I'm not arguing that they should compete. Rather, I'm arguing that the iPad
can be seen as having opened the door to mainstream usage and acceptance of
tablets -- both as devices and as form factors.

Many of the consumers who are now comfortable using tablets are more likely to
use an e-ink based business tablet than they would have been if they'd never
used a tablet before. And it's likely they'd never have used a tablet before
if the iPad hadn't made tablets mainstream.

And _precisely because said tablets wouldn 't compete with the iPad_, those
consumers might buy both. Or have one provided/subsidized by their employers.

------
anon1253
This seems really interesting. But what I've been more interested in is a
LCD/e-Ink hybrid display for my workstation. LCDs are basically transparent,
so I think you could overlay them in front of a back-illuminated e-Ink
display.
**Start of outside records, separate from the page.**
/-- R8, R12, R24, R64, R77: a REFSH is answered INACTIVE for an INACTIVE group. Else a next stated whose count has come is
applied first. Where the stated setting is then present and the effective setting, the group has no entry and its due flag is
clear, a CATCH-UP of it is appended for the port, or, with 16 places held, the outcome is FULL; where the group is due, or has
an entry and a stated setting, nothing is entered, the queue stands, and the outcome is DONE; where the stated setting is
absent the check asks for what is owed, but for what is left to events still to act (log 32). With no count come, a CATCH-UP
goes out whatever the effective setting is. -/
def Obligations.RefshRepeatsTheStatedSetting : Prop :=
  ∀ (p : Port) (fields : List Byte) (g : GroupNo) (s : State), PortIdle p s → readGroupOnly fields = some g →
    (isActive (s.group g).holding = false →
      exec (.refsh p fields) s = .next (answer p .refsh .inactive none .empty id s))
    ∧ (isActive (s.group g).holding = true →
      ∃ t o, exec (.refsh p fields) s = .next t ∧ Answered p .refsh o none .empty t ∧ Keeps s t
        ∧ (∀ st, (((∀ n, (s.group g).next = some n → s.count < n.activation) ∧ (s.group g).stated = some st)
              ∨ ∃ n, (s.group g).next = some n ∧ n.activation ≤ s.count ∧ st = { setting := n.setting, stamp := n.stamp }
                  ∧ effectiveOf (s.group g).holding = some n.setting) →
            (s.group g).due = false → (∀ e ∈ s.disp.queue, isAnnOf g e = false) →
            (t.group g).stated = some st
            ∧ (s.disp.queue.length < 16 → o = .done ∧ Entry.ann
              { group := g, content := st.setting, activation := none, flavour := .catchUp, stamp := some st.stamp
                started := false, repeats := 0, done := 0, lastEnd := none, entryCount := s.count, origin := some p
                late := false } ∈ t.disp.queue)
            ∧ (16 ≤ s.disp.queue.length → o = .full))
        ∧ (((∀ n, (s.group g).next = some n → s.count < n.activation)
              ∧ ((s.group g).due = true ∨ ((∃ e ∈ s.disp.queue, isAnnOf g e = true) ∧ (s.group g).stated ≠ none))) →
            o = .done ∧ (MovesInv s → t.disp.queue = s.disp.queue ∧ t.exch = s.exch ∧ t.groups = s.groups)
            ∧ ∀ a, Entry.ann a ∈ t.disp.queue → a.flavour = .catchUp → Entry.ann a ∈ s.disp.queue)
        ∧ (((∃ e ∈ s.disp.queue, isAnnOf g e = true) ∨ (s.group g).due = true
            ∨ ((s.group g).stated = none ∧ (s.group g).next = none)) → o = .done)
        ∧ (((s.group g).stated = none ∨ ∃ n, (s.group g).next = some n ∧ n.activation ≤ s.count) →
            Owed g t → Met g t ∨ LeftToEvents g t))
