@[simp] theorem reply_disp (p : Port) (k : ReqKind) (o : ReqOutcome) (b : ResponseBody) (s : State) :
    (reply p k o b s).disp = s.disp := rfl
@[simp] theorem reply_exch (p : Port) (k : ReqKind) (o : ReqOutcome) (b : ResponseBody) (s : State) :
    (reply p k o b s).exch = s.exch := rfl

/-- R72: a refusal with FULL changes the port and its mark alone. -/
theorem refuseFull_taken (p : Port) (k : ReqKind) (s : State) : refuseFull p k (taken p s)
    = answer p k .full none .empty id (s.setDisp { s.disp with spaceMarks := s.disp.spaceMarks.set p true }) := by
  rw [← reply_taken_answer]
  rfl

/-- With no departure due, the end of an event stands by the Dispatcher and the Exchange Engine. -/
theorem closeEvent_zero_same {s : State} (m : MovesInv s) :
    (closeEvent 0 s).disp = s.disp ∧ (closeEvent 0 s).exch = s.exch := by
  rw [closeEvent_zero_of_movesInv m]
  exact ⟨settleWaits_disp s, settleWaits_exch s⟩

theorem closeEvent_zero_eq (s : State) : closeEvent 0 s = settleWaits (advanceN s.disp.queue.length s) := rfl

/-! ### ORDER (R71) -/

theorem readOptByte_length {bs rest : List Byte} {x : Option Byte} (h : readOptByte bs = some (x, rest)) :
    bs.length ≤ rest.length + 2 := by
  cases bs with
  | nil => cases h
  | cons b bs =>
    unfold readOptByte at h
    dsimp only at h
    split at h <;> cases h <;> simp

/-- The fields of an ORDER are within a request's length (R173). -/
theorem readOrder_length {fields : List Byte} {f : OrderFields} (h : readOrder fields = some f) : fields.length ≤ 70 := by
  match fields, h with
  | u2 :: u1 :: u0 :: k :: rest, h =>
    have htail : rest.length ≤ 5 := by
      cases hread : readOrderTail rest with
      | none => simp [readOrder, hread] at h
      | some x =>
        unfold readOrderTail at hread
        split at hread
        · rename_i data ref rest' hdata
          split at hread
          · rename_i reps hreps
            have hfirst := readOptByte_length hdata
            have hsecond := readOptByte_length hreps
            simp only [List.length_cons, List.length_nil] at hfirst hsecond
            omega
          · cases hread
        · cases hread
    simp only [List.length_cons]
    omega

/-- R71: the state in which an ORDER of a port, taken, has joined the queue. -/
def orderJoined (p : Port) (f : OrderFields) (s : State) : State :=
  setQueue (s.disp.queue ++ [.order (orderEntry p f)]) (taken p s)

theorem orderJoined_keeps (p : Port) (f : OrderFields) (s : State) : Keeps s (orderJoined p f s) :=
  (taken_keeps p s).trans (setQueue_keeps _ _)

section
variable {p : Port} {fields : List Byte} {f : OrderFields} {s : State}

theorem exec_order_room (h : PortIdle p s) (hf : readOrder fields = some f) (hroom : orderRoom s = true) :
    exec (.order p fields) s
      = .next (reply p .order (doneOr (repeatIgnored f.repeats)) .empty (closeEvent 0 (orderJoined p f s))) := by
  have hroom' : orderRoom (taken p s) = true := hroom
  change Host.Outcome.next (requestStep p .order fields (actOrder p fields) s) = _
  rw [requestStep_idle h (readOrder_length hf)]
  simp only [actOrder, hf, hroom', if_true]
  rfl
Say 23"? For things like programming this would be ideal for me. You
can put the high-refresh rate things on the overlayed LCD, and the slow
documentation, typing, stuff on the e-Ink display. I don't even need a pen,
those never work for me (too much input latency).

Another idea would be to pair a large e-ink display with a Macbook Pro style
"magic bar" (or whatever they call it). So you can do the typing on the e-ink,
with a Submlime text-like minimap for scrolling and context. Anyway, I don't
have the chops to pull it off…but it would be great I think!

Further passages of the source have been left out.